The State of Hanover () was a short-lived state within the British Zone of Allied-occupied Germany. It existed for 92 days in the course of the dissolution of the Free State of Prussia after World War II until the foundation of Lower Saxony in 1946. The state saw itself in the tradition of the former Kingdom of Hanover, annexed by Prussia in 1866, reflected in the Saxon Steed state emblem. After Lower Saxony was founded by merging Hanover with several smaller states, it continued to use the Hanover emblems.

Geography 
The State of Hanover covered the territory of the former Prussian Province of Hanover without those eastern parts that had become part of the Soviet occupation zone after World War II (Amt Neuhaus and the eastern part of Bleckede, Elbingerode and Ilfeld). It, therefore, included 85 percent of the present-day state of Lower Saxony.

History 
After the Second World War, the State of Hanover was founded under Ordinance No. 46 of the British military government dated 23 August 1946 "concerning the dissolution of the provinces of the former State of Prussia in the British zone and their recreation as independent states". Its first minister-president was the Social Democratic politician Hinrich Wilhelm Kopf.

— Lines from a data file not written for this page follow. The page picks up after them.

-- ==== Sys2Proof/Config.lean ====
section
/-! DEFINITION. What an implementation fixes and what the spec leaves open. The free values are opaque: nothing can
evaluate them, and a statement about one holds for every value. -/
namespace Sys2Proof.Config

/-- A value the spec leaves undefined, fresh at each use: the argument is the free-value counter of the state (log 3). -/
opaque freeWord : Nat → Word

/-- A line of data the spec leaves undefined. -/
opaque freeLine : Nat → Line

/-- Registers of the partner's view that no STATUS frame has brought yet, by their offset in the control region (R66, log 86). -/
opaque unseen : Nat → Word

/-- How a DDR controller maps a channel address to a rank: internal to it (R217). -/
opaque rankOf : Nat → Nat → Nat

/-- The keys blown into the fuses: slot 0 FWKEY and slot 1 DEVKEK (R308). -/
opaque fuseKey : Nat → List Byte

/-- The input bytes of each block of a stream the stream unit makes in a format at a level (R294, R295 bound them; log 27). -/
opaque blockCuts : Nat → Nat → List Nat → List Nat

/-- One block of a Deflate stream the stream unit makes at a level, as bits from BTYPE on, least significant first: the input before it,
its own input, and its type, 1 fixed and 2 dynamic Huffman. R294 leaves the choice of matches open. -/
opaque huffBits : Nat → List Nat → List Nat → Nat → List Bool

/-- The content of a Compressed block of a Zstandard frame the stream unit makes at a level: the input before it and its own. R295 leaves
it open. -/
opaque zstdContent : Nat → List Nat → List Nat → List Nat

/-- How far a message on a pipe has got when an urgent one comes: the free-value counter, and the queue and SEQ of its descriptor. The spec
gives no rate (R323, R324). -/
opaque progress : Nat → Nat → Nat → Nat

/-- The UUID of the refusal record (R459, R461). -/
opaque refusalUuid : List Byte

/-- The set of the L2 directory of its slice that a line's entry lies in: R179 gives the ways and not the index. -/
opaque dirSet : Nat → Nat

end Sys2Proof.Config
end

Nevertheless, on 23 November 1946 the British Military Government had approved the formation of the new state of Lower Saxony from the unification of the German states of Brunswick, Oldenburg and Schaumburg-Lippe with Hanover at the instigation of their German leaders. Kopf also discussed other territorial options for a Lower Saxony state which would have also included Bremen and the region of Ostwestfalen-Lippe.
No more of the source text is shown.